Та же огненная трагедия, что убила его жену. После нее он продал свой дом, бросил работу и отправился путешествовать с карнавалом. Зажил так, как ему нравилось. Позволял людям выигрывать. Дарил им счастье.
Или — прикасался к их разуму, узнавал о них всю правду, а потом лгал им.
Наступила тишина. А потом Кошка спросила мягко: Можно мне теперь посмотреть в твои глаза?

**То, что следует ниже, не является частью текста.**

-- ==== Sys2Proof/WellFormed.lean ====
section
/-! DEFINITION. Which instructions have an encoding: the operand ranges of `30_encoding.md` R97, R98
and R99. Register numbers are in range by their type. -/

namespace Sys2Proof

/-- A value that some `imm20` sign-extends to: `-524288 .. 524287` (R97). -/
def isSext20 (imm : Word) : Bool := -524288 ≤ imm.toInt && imm.toInt ≤ 524287

/-- A direct address: `0 .. 0xFFFFF` (R98). Alignment is software's duty (R56), not the encoding's. -/
def isDirectAddress (addr : Word) : Bool := addr.toNat < 1048576

/-- A branch target: a multiple of 4 in `0 .. 0x3FFFFFC` (R99). -/
def isTarget (target : Word) : Bool := target.toNat % 4 == 0 && target.toNat < 67108864

/-- The instruction has an encoding. -/
def Instr.wf : Instr → Bool
  | .addi _ _ _ => true
  | .subi _ _ _ => true
  | .andi _ _ _ => true
  | .ori _ _ _ => true
  | .xori _ _ _ => true
  | .shli _ _ _ => true
  | .shri _ _ _ => true
  | .addu _ _ _ => true
  | .subu _ _ _ => true
  | .shru _ _ _ => true
  | .addim _ imm => isSext20 imm
  | .cmp32 _ _ => true
  | .ld32 _ addr => isDirectAddress addr
  | .ldin32 _ _ => true
  | .st32 _ addr => isDirectAddress addr
  | .stin32 _ _ => true
  | .jmp target => isTarget target
  | .je target => isTarget target
  | .jne target => isTarget target
  | .jlt target => isTarget target
  | .jle target => isTarget target
  | .jgt target => isTarget target
  | .jge target => isTarget target
  | .call target => isTarget target
  | .ret => true
  | .halt => true

end Sys2Proof
end

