-- ==== Sys2Proof/Machine/Core.lean ====
section
/-! DEFINITION. The machine the host runs: the architectural view (log 1). -/

def Sys2Proof.core : Host.Core := { State := Sys2Proof.Machine.State, Fault := Sys2Proof.Machine.Fault, Refusal := Sys2Proof.Machine.Refusal, step := Sys2Proof.Machine.step, reset := Sys2Proof.Machine.State.reset }
end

Он помедлил, но лишь секунду, а потом поднял руки и снял темные очки. Глаза у него были нестрашные. Она и так знала, что они не могут быть уродливыми. Серые, затуманенные, будто смотрят куда-то вдаль. Глаза прорицателя. И его лицо без этих темных барьеров, мешавших увидеть его целиком… Как она могла подумать, что у него было обычное лицо? Оно было изысканным: высокие скулы, мечтательный изгиб бровей…
— Ты очень красив.
— Ты… они говорят мне, что и ты очень красива, Кошка. Я знаю… это чувство, что остается у меня от твоего разума… оно кажется мне прекрасным. Что-то горделивое, словно вещь из золота, словно закат.
— Ты знал все. С самого начала.
Молчание. А потом он признал вслух:
— Да. Я знаю.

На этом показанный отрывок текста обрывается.